■ **Activity**: When the line containing "act := actSemOpSub" is reached, begin reproducing lines exactly and continue through the last line of the records below.

■ **Extracted records**:
/-- An engine signals a fence at a raw device address, as a release (R281, R291, R296). -/
def execEngineFenceSignal (e : Eng) (w : Fin 8) (addr : Nat) (v : Dword) (s : State) : Out :=
  let a := addr % 2 ^ 48 / 8 * 8
  match waveAt s e w with
  | none => .next s
  | some _ =>
    let tag := engPart s e
    match writeFault s tag a 8 with
    | some b => .next (endWork (violation s tag e b (whoWave s e w)) e w 0x90)
    | none => .next (releaseIssue s e (.fence a v.toNat tag (whoWave s e w).queue))

/-- The oldest release of an engine takes effect once every earlier store is acknowledged (R296). -/
def execReleaseComplete (e : Eng) (s : State) : Out :=
  let x := eng s e
  match x.releases with
  | [] => .next s
  | r :: rs => if x.outstanding ≠ 0 then .next s else .next (releaseApply (setEng s e { x with releases := rs }) e r)

/-! ### Engine operations on semaphores (R269 to R279) -/

/-- Runs `f` on the semaphore that wave `w` of engine `e` names in cycle `c`; one outside the partition ends the
work with 0x90 (R30, R269). -/
def engSem (s : State) (e w lq i c : Nat) (f : State → Nat → State) : State :=
  let s := atAclk s c
  match waveAt s e w with
  | none => s
  | some _ =>
    match semOf s (engPart s e) lq i with
    | some sem => f s sem
    | none => endWork (localViolation s (engPart s e) e (i % 512) true lq (whoWave s e w)) e w 0x90

/-- An engine issues WAIT (R270, R275): it polls until the value reaches `n`; 0 is met at once. -/
def execSemWait (e : Eng) (w : Fin 8) (lq : Nat) (i : Fin 512) (n : Word) (c : Nat) (s : State) : Out :=
  .next (engSem s e w lq i c fun s sem =>
    if n.toNat = 0 then flcAcquire s e
    else setSpin s e w (some { sem := sem, want := .atLeast n.toNat, issued := aclk s }))

/-- An engine's ADD, a release (R270, R271, R296). -/
def execSemAdd (e : Eng) (w : Fin 8) (lq : Nat) (i : Fin 512) (n : Word) (c : Nat) (s : State) : Out :=
  .next (engSem s e w lq i c fun s sem => releaseIssue s e (.add sem n.toNat))

/-- An engine's SUB, a release (R270, R296). -/
def execSemSub (e : Eng) (w : Fin 8) (lq : Nat) (i : Fin 512) (n : Word) (c : Nat) (s : State) : Out :=
  .next (engSem s e w lq i c fun s sem => releaseIssue s e (.sub sem n.toNat))

/-- An engine's ARRIVE for round `k` with `p` participants, a release (R278, R296). -/
def execSemArrive (e : Eng) (w : Fin 8) (lq : Nat) (i : Fin 512) (k p : BitVec 16) (c : Nat) (s : State) : Out :=
  .next (engSem s e w lq i c fun s sem => releaseIssue s e (.arrive w sem k.toNat p.toNat))

/-- An engine's BAR_WAIT for round `k` (R279). -/
def execSemBarWait (e : Eng) (w : Fin 8) (lq : Nat) (i : Fin 512) (k : BitVec 16) (c : Nat) (s : State) : Out :=
  .next (engSem s e w lq i c fun s sem =>
    setSpin s e w (some { sem := sem, want := .barrier k.toNat, issued := aclk s }))

/-- A poll reply for wave `w` of engine `e` (R275, R278, R279): the poll read the semaphore half a latency ago; a
wait that is met is an acquire, and one that is not met polls again at once. -/
def engPollReply (s : State) (e w : Nat) : State :=
  match (waveAt s e w).bind (·.spin) with
  | none => s
  | some sp =>
    let l := semLat s e sp.sem
    if aclk s < sp.issued + l then s
    else
      let again := setSpin s e w (some { sp with issued := aclk s })
      let v := pollRead s sp.sem l
      match sp.want with
      | .atLeast n => if n ≤ v then flcAcquire (setSpin s e w none) e else again
      | .barrier k => if barMet v k then flcAcquire (setSpin s e w none) e else again
      | .arrive k p =>
        let x := aclk s - (l - l / 2)
        let s' := engArrive s e w sp.sem x k p
        if barDist k (semIn s sp.sem x).result = 0 then flcAcquire s' e else s'

/-- A poll reply for slot `n` (R275, R292). -/
def slotPollReply (s : State) (n : Nat) : State :=
  let sl := slotOf s n
  match sl.spin with
  | none => s
  | some sp =>
    let l := semLatFe sp.sem
    if aclk s < sp.issued + l ∨ !feRuns s then s
    else
      let again := setSlot s n { sl with spin := some { sp with issued := aclk s } }
      let v := pollRead s sp.sem l
      match sp.want with
      | .atLeast k => if k ≤ v then waitMet s n else again
      | .barrier k => if barMet v k then waitMet s n else again
      | .arrive k p =>
        let x := aclk s - (l - l / 2)
        let d := barDist k (semIn s sp.sem x).result
        if d = 0 then
          setSlot (semArriveAt s sp.sem x 4 k p) n
            { sl with spin := some { sem := sp.sem, want := .barrier k, issued := aclk s } }
        else if d = 1 then again
        else
          let s1 := setSlot s n { sl with mode := .fetching, hold := 0, waitFrom := none, spin := none }
          match waitJob s n with
          | some j => failJob s1 j.key 0x83
          | none => s1

/-- A semaphore poll reply arrives in ACLK cycle `c` (R275): `u` below 64 is engine `u` with wave `w`, else
hardware slot `u` − 64. -/
def execSemPollReply (u : Fin 128) (w : Fin 8) (c : Nat) (s : State) : Out :=
  let s := atAclk s c
  if u.val < 64 then .next (engPollReply s u w) else .next (slotPollReply s (u.val - 64))

/-- `k` ACLK cycles have passed in which a wave of engine `e` spun and no wave issued other work (R299). -/
def execSpinPrescaler (e : Eng) (k : Nat) (s : State) : Out :=
  let x := eng s e
  if x.waves.any fun w => w.spin.isSome then
    let t := x.spinCycles + k
    .next (bump (setEng s e { x with spinCycles := t % 1024 }) (synBase + 0x9000 + 4 * e) (t / 1024))
  else .next s

/-! ### SEM_OP (R292) -/

/-- The semaphore a SEM_OP names: LQUAD is clamped to the partition's last logical quad. -/
def semOpTarget (s : State) (n : Nat) (w : List Nat) : Option Nat :=
  semClamped s (que s (slotOf s n).queue).part (bits (nth w 1) 16 4) (bits (nth w 1) 4 9)

/-- A SEM_OP whose partition holds no quad ends with 0x90 (R30). -/
def semOpRefused (s : State) (n : Nat) (w : List Nat) : State :=
  let q := (slotOf s n).queue
  instantJob (localViolation s (que s q).part 84 (bits (nth w 1) 4 9) true (bits (nth w 1) 16 4) (whoQ s q)) q 0x90

/-- Begins a SEM_OP WAIT. -/
def beginSemWait (s : State) (n : Nat) (w : List Nat) (_refs : List Ref) : State :=
  match semOpTarget s n w with
  | none => semOpRefused s n w
  | some sem =>
    if nth w 2 = 0 then instantJob s (slotOf s n).queue 0
    else holdWait (startJob s (slotOf s n).queue .wait) n 2
      (some { sem := sem, want := .atLeast (nth w 2), issued := aclk s })

/-- Takes effect of a SEM_OP ADD. -/
def beginSemAdd (s : State) (n : Nat) (w : List Nat) (_refs : List Ref) : State :=
  match semOpTarget s n w with
  | none => semOpRefused s n w
  | some sem => instantJob (semAdd s sem (nth w 2)) (slotOf s n).queue 0

/-- Takes effect of a SEM_OP SUB. -/
def beginSemSub (s : State) (n : Nat) (w : List Nat) (_refs : List Ref) : State :=
  match semOpTarget s n w with
  | none => semOpRefused s n w
  | some sem => instantJob (semSub s sem (nth w 2)) (slotOf s n).queue 0

/-- Begins a SEM_OP ARRIVE: the arrival is judged (R278), then the slot waits for the round (R279). -/
def beginSemArrive (s : State) (n : Nat) (w : List Nat) (_refs : List Ref) : State :=
  match semOpTarget s n w with
  | none => semOpRefused s n w
  | some sem =>
    let k := bits (nth w 2) 0 16
    let p := bits (nth w 2) 16 16
    let q := (slotOf s n).queue
    let d := barDist k (semIn s sem (aclk s)).result
    if d = 0 then
      holdWait (startJob (semArriveAt s sem (aclk s) 4 k p) q .wait) n 2
        (some { sem := sem, want := .barrier k, issued := aclk s })
    else if d = 1 then
      holdWait (startJob s q .wait) n 2 (some { sem := sem, want := .arrive k p, issued := aclk s })
    else failInstant s q 0x83

/-- SEM_OP WAIT starts in order. -/
def actSemOpWait (s : State) (n : Nat) (w : List Nat) (refs : List Ref) : State :=
  startOr (prevDone s (slotOf s n).queue) 0x0A beginSemWait s n w refs

/-- SEM_OP ADD waits for every earlier job. -/
def actSemOpAdd (s : State) (n : Nat) (w : List Nat) (refs : List Ref) : State :=
  startOr (queueIdle s (slotOf s n).queue) 0x0A beginSemAdd s n w refs

/-- SEM_OP SUB waits for every earlier job. -/
def actSemOpSub (s : State) (n : Nat) (w : List Nat) (refs : List Ref) : State :=
  startOr (queueIdle s (slotOf s n).queue) 0x0A beginSemSub s n w refs

/-- SEM_OP ARRIVE starts in order. -/
def actSemOpArrive (s : State) (n : Nat) (w : List Nat) (refs : List Ref) : State :=
  startOr (prevDone s (slotOf s n).queue) 0x0A beginSemArrive s n w refs

/-- SEM_OP WAIT holds the queue until the semaphore reaches N (R292). -/
def execSemOpWait (n : Slot) (s : State) : Out :=
  .next (decodeCmd s n { op := 0x0A, sel := fun w => bits (nth w 1) 0 2 == 0, act := actSemOpWait })

/-- SEM_OP ADD (R292). -/
def execSemOpAdd (n : Slot) (s : State) : Out :=
  .next (decodeCmd s n { op := 0x0A, sel := fun w => bits (nth w 1) 0 2 == 1, act := actSemOpAdd })

/-- SEM_OP SUB (R292). -/
def execSemOpSub (n : Slot) (s : State) : Out :=
  .next (decodeCmd s n { op := 0x0A, sel := fun w => bits (nth w 1) 0 2 == 2, act := actSemOpSub })

/-- SEM_OP ARRIVE then BAR_WAIT (R292). -/
def execSemOpArrive (n : Slot) (s : State) : Out :=
  .next (decodeCmd s n { op := 0x0A, sel := fun w => bits (nth w 1) 0 2 == 3, act := actSemOpArrive })

end Sys2Proof.Machine
end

■ **Solution to this task**:
  .next (decodeCmd s n { op := 0x0A, sel := fun w => bits (nth w 1) 0 2 == 2, act := actSemOpSub })

/-- SEM_OP ARRIVE then BAR_WAIT (R292). -/
def execSemOpArrive (n : Slot) (s : State) : Out :=
  .next (decodeCmd s n { op := 0x0A, sel := fun w => bits (nth w 1) 0 2 == 3, act := actSemOpArrive })

end Sys2Proof.Machine
end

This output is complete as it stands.